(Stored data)
BEGIN

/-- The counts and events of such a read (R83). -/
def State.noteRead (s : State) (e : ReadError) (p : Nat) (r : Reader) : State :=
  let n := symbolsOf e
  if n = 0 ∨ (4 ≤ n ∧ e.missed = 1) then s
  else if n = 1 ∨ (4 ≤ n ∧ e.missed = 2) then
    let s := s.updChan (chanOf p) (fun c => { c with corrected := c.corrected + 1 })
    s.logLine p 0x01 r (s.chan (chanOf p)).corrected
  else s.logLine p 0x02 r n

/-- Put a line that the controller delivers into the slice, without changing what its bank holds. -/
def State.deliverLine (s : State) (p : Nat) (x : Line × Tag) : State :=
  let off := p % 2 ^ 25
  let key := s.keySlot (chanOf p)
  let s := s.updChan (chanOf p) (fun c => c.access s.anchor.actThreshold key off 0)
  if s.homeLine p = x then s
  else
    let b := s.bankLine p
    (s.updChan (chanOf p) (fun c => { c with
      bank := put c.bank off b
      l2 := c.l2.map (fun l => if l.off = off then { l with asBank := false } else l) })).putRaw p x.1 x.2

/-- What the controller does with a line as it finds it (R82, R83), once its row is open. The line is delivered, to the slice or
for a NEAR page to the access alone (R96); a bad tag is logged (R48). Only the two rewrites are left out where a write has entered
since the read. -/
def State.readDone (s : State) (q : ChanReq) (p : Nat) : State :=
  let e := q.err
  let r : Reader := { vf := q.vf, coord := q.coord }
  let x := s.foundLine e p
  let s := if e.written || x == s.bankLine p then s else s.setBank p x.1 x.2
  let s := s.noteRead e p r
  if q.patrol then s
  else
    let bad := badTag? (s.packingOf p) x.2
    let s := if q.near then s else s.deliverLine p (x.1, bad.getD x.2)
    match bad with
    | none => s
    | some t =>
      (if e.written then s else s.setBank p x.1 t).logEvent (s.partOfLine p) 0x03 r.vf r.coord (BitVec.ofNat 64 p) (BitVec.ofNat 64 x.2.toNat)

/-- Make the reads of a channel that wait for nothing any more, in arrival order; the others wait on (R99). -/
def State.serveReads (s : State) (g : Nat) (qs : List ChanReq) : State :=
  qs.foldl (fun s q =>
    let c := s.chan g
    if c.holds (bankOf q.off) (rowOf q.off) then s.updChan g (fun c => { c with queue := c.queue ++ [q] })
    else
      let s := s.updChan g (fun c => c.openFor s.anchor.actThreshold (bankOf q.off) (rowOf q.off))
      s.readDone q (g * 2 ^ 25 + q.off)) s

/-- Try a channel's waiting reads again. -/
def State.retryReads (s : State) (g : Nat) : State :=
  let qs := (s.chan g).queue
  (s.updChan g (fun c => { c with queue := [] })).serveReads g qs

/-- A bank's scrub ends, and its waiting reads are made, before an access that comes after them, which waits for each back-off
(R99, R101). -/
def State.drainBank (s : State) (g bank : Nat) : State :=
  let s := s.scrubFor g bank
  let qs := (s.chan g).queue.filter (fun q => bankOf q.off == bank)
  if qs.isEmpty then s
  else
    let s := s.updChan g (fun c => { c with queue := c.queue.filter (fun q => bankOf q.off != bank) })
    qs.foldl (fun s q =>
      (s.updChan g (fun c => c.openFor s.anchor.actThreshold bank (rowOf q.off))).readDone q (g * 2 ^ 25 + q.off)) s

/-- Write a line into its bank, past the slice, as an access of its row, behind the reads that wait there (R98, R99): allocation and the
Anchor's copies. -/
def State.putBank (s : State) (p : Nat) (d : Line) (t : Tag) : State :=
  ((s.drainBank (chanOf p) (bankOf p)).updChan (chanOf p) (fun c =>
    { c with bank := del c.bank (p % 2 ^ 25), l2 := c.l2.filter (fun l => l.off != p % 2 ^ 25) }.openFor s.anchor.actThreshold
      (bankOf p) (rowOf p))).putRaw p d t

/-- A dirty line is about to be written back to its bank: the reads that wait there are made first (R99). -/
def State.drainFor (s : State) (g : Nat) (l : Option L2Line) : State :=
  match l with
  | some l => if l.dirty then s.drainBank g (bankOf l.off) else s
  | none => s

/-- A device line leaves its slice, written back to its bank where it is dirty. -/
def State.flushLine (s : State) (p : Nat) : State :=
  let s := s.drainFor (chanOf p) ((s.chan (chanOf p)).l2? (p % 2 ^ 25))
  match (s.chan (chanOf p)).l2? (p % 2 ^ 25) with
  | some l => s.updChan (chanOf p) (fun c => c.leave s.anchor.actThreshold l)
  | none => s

END
BEGIN

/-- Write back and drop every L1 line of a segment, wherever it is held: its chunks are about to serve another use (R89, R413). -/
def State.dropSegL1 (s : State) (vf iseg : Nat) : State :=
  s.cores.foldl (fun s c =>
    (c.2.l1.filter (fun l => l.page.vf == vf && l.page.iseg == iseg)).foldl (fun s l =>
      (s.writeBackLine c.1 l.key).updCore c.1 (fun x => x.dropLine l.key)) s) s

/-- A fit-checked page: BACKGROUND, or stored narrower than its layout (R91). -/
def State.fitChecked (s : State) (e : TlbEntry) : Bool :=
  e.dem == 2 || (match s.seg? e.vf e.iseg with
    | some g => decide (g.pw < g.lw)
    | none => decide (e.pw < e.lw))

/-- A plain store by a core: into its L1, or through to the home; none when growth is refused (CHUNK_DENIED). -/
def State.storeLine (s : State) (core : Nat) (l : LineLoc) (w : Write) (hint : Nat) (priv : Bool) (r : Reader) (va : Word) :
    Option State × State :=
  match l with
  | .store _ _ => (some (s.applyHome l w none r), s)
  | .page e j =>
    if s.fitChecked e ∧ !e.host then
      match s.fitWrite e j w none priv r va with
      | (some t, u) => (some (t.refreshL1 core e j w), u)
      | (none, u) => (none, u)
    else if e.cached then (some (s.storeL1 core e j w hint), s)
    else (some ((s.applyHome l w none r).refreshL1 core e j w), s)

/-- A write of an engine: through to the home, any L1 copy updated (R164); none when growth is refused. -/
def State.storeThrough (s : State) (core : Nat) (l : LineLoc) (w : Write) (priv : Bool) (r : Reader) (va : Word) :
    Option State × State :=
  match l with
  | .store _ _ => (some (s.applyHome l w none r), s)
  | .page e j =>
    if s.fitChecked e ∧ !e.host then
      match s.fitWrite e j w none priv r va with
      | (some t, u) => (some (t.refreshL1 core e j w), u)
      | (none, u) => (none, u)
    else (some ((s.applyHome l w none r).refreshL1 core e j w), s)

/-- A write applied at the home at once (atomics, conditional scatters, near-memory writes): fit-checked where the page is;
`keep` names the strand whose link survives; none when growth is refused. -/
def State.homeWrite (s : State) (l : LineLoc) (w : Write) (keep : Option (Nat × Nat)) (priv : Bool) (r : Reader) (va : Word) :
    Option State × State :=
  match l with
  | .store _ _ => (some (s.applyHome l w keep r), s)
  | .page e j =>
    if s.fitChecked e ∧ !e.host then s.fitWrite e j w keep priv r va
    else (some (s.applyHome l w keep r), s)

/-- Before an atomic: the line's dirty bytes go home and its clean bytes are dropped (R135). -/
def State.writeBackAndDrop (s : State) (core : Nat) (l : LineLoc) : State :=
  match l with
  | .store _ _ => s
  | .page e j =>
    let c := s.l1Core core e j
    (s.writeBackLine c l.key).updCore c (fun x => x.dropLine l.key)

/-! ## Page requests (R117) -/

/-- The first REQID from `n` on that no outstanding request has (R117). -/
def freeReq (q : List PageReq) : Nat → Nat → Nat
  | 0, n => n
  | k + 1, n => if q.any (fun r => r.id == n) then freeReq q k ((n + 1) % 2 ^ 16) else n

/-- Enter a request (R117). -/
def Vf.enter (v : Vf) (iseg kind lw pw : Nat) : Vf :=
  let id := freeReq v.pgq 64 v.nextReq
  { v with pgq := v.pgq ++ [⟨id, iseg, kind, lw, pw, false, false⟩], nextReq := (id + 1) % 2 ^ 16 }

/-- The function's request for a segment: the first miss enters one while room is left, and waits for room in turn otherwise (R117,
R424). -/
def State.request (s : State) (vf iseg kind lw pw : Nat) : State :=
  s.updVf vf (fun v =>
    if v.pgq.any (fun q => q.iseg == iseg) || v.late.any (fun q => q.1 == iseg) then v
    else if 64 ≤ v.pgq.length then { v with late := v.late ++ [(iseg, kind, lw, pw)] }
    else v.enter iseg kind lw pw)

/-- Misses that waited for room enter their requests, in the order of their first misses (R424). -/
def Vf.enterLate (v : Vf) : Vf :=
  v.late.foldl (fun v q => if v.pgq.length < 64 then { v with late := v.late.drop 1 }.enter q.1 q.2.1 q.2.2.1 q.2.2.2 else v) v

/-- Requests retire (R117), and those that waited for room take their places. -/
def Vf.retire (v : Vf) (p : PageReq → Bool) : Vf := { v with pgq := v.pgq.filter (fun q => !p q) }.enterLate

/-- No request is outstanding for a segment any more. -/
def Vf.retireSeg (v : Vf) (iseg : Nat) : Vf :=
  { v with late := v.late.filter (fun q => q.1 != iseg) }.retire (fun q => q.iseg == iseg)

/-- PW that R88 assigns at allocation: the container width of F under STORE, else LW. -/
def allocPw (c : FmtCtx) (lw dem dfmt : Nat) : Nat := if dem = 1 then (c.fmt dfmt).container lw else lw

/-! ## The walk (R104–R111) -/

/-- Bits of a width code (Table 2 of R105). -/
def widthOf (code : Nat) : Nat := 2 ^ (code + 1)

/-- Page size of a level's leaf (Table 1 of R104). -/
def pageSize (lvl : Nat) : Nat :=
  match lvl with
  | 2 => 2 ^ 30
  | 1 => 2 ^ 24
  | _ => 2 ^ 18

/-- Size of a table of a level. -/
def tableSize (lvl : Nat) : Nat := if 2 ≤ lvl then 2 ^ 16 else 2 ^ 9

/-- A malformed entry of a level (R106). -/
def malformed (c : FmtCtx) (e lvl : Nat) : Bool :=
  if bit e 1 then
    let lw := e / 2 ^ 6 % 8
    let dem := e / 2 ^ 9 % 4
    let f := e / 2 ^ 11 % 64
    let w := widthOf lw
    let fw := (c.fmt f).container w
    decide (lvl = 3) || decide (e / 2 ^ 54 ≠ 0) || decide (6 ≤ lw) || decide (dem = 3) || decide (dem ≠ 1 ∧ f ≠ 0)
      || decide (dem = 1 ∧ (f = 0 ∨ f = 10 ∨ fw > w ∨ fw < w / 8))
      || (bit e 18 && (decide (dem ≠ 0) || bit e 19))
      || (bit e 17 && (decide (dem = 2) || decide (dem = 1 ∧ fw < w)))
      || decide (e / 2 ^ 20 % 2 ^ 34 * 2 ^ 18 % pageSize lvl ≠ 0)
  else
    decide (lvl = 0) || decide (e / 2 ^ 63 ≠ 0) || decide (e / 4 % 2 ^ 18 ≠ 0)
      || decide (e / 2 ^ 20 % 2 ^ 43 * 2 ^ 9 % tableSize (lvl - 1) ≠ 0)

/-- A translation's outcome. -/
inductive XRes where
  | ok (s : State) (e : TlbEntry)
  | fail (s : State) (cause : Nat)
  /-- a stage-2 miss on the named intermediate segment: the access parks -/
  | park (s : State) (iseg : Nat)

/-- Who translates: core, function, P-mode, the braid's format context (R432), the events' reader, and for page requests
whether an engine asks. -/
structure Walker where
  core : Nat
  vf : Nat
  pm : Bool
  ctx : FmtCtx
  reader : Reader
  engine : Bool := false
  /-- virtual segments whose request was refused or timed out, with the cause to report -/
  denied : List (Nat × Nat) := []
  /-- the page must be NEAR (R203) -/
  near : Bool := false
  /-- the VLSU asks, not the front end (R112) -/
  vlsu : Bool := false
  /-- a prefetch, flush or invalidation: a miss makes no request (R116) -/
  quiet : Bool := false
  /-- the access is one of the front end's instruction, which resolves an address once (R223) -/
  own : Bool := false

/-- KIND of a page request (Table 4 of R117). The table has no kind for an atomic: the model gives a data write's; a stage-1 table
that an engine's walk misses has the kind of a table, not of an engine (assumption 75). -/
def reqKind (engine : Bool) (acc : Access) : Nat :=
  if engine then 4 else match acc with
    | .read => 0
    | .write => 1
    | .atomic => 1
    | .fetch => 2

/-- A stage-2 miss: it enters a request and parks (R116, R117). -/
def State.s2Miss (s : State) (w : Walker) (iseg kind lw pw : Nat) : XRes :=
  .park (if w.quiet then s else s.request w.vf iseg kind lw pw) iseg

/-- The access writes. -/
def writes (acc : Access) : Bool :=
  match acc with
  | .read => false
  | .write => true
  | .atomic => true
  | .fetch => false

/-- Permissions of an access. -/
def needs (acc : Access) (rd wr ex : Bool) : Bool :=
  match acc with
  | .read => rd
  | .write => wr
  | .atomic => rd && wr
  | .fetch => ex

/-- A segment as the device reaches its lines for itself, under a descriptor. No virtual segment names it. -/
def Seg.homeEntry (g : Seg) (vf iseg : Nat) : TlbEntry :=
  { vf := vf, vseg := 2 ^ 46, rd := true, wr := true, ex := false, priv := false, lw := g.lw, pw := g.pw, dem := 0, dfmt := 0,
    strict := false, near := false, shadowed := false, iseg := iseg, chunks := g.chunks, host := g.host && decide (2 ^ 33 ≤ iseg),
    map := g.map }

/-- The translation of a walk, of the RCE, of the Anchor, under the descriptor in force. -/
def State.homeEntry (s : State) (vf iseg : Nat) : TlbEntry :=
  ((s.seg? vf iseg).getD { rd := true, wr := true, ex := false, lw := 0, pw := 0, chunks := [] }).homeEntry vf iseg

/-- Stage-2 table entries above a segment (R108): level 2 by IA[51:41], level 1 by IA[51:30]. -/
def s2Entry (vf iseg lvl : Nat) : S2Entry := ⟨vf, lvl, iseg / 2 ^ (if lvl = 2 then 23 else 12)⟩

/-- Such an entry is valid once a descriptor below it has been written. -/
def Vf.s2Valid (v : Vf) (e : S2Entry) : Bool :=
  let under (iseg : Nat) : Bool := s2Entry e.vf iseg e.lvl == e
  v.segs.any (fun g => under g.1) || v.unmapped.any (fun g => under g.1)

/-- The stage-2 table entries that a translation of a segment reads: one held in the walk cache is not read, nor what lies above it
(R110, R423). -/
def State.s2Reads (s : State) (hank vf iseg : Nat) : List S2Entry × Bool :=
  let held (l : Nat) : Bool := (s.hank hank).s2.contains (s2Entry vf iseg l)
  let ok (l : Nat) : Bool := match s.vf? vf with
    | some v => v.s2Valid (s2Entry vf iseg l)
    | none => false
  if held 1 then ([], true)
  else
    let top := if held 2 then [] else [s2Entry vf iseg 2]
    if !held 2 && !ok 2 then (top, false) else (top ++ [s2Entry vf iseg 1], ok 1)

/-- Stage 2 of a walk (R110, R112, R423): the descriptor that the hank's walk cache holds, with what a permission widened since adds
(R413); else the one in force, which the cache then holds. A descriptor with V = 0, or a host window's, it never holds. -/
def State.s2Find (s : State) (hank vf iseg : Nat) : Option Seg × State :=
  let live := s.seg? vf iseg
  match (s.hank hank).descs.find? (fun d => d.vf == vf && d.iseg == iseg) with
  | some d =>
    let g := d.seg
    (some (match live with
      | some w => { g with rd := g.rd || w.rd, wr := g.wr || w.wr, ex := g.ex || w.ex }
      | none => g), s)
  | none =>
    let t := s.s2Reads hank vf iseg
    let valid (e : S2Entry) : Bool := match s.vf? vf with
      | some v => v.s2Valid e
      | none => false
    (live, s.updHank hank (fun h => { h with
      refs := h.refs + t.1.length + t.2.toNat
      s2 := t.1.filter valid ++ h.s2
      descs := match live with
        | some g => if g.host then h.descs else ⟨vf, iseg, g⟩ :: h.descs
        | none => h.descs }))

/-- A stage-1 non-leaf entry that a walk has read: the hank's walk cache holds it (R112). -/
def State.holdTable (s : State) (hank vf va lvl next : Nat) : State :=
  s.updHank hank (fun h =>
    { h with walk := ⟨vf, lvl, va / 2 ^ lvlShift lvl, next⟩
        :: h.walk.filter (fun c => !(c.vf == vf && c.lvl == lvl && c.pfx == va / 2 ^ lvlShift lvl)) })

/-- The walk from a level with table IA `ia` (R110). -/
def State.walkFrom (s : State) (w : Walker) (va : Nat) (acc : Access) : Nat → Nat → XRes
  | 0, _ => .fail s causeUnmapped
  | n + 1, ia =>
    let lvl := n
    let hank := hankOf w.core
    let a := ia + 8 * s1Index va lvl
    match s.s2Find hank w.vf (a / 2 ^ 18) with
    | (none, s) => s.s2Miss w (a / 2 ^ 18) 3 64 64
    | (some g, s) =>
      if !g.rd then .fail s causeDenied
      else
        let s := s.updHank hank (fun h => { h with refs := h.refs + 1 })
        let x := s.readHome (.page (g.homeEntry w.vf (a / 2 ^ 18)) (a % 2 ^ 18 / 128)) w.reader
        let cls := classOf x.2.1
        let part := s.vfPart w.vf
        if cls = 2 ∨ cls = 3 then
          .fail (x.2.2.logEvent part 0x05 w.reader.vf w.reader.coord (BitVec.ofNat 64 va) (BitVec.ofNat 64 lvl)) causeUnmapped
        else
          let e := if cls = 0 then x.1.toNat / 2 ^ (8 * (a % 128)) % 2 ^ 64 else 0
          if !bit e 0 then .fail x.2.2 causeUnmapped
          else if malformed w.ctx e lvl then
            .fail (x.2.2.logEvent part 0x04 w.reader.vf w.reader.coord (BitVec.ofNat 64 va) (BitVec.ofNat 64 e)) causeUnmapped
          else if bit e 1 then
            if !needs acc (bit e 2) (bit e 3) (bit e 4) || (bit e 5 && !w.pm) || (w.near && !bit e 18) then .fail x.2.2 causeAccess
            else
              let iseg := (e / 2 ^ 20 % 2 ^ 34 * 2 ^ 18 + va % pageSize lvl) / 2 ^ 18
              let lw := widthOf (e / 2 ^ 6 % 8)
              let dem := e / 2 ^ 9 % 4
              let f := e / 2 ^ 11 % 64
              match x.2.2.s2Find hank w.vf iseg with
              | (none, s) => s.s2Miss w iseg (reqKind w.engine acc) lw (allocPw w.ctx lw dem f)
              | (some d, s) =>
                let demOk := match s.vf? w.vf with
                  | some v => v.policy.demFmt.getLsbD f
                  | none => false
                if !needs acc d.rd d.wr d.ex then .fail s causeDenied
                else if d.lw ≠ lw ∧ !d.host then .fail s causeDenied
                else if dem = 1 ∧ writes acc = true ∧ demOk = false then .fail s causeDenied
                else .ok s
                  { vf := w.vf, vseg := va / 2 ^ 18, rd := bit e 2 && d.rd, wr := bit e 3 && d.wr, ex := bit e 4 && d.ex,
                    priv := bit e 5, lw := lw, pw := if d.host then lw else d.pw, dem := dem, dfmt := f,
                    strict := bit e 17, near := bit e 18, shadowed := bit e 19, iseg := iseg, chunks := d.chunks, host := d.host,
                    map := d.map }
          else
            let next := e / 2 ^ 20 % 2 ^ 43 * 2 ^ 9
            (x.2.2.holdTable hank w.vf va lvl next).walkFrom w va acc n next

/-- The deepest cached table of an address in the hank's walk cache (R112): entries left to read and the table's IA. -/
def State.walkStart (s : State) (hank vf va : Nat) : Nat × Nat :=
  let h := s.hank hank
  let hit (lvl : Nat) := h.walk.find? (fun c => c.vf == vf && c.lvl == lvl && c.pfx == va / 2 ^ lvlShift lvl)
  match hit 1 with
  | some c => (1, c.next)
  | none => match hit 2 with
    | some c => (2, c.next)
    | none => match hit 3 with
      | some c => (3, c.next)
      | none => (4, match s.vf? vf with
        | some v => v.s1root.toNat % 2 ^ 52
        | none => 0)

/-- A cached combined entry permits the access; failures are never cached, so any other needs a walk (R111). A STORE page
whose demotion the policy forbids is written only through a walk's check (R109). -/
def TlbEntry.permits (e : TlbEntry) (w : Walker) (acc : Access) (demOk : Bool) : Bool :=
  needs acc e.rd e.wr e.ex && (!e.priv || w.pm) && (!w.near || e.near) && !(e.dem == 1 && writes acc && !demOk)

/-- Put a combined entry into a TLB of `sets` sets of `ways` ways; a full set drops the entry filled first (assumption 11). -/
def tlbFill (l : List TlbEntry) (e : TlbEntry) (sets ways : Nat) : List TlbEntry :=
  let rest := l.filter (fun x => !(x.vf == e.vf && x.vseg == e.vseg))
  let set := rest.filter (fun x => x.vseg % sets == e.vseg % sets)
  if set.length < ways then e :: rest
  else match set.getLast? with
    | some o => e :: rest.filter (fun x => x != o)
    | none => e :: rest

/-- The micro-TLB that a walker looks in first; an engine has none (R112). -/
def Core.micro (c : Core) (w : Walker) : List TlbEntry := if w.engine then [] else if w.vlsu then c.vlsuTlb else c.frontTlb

END

# What needs to be done:
Above are some records; copy exactly the lines from the one with "let hank := hankOf w.core" through the one with "let iseg := (e", both included, and no others.

# Result of the task:
    let hank := hankOf w.core
    let a := ia + 8 * s1Index va lvl
    match s.s2Find hank w.vf (a / 2 ^ 18) with
    | (none, s) => s.s2Miss w (a / 2 ^ 18) 3 64 64
    | (some g, s) =>
      if !g.rd then .fail s causeDenied
      else
        let s := s.updHank hank (fun h => { h with refs := h.refs + 1 })
        let x := s.readHome (.page (g.homeEntry w.vf (a / 2 ^ 18)) (a % 2 ^ 18 / 128)) w.reader
        let cls := classOf x.2.1
        let part := s.vfPart w.vf
        if cls = 2 ∨ cls = 3 then
          .fail (x.2.2.logEvent part 0x05 w.reader.vf w.reader.coord (BitVec.ofNat 64 va) (BitVec.ofNat 64 lvl)) causeUnmapped
        else
          let e := if cls = 0 then x.1.toNat / 2 ^ (8 * (a % 128)) % 2 ^ 64 else 0
          if !bit e 0 then .fail x.2.2 causeUnmapped
          else if malformed w.ctx e lvl then
            .fail (x.2.2.logEvent part 0x04 w.reader.vf w.reader.coord (BitVec.ofNat 64 va) (BitVec.ofNat 64 e)) causeUnmapped
          else if bit e 1 then
            if !needs acc (bit e 2) (bit e 3) (bit e 4) || (bit e 5 && !w.pm) || (w.near && !bit e 18) then .fail x.2.2 causeAccess
            else
              let iseg := (e / 2 ^ 20 % 2 ^ 34 * 2 ^ 18 + va % pageSize lvl) / 2 ^ 18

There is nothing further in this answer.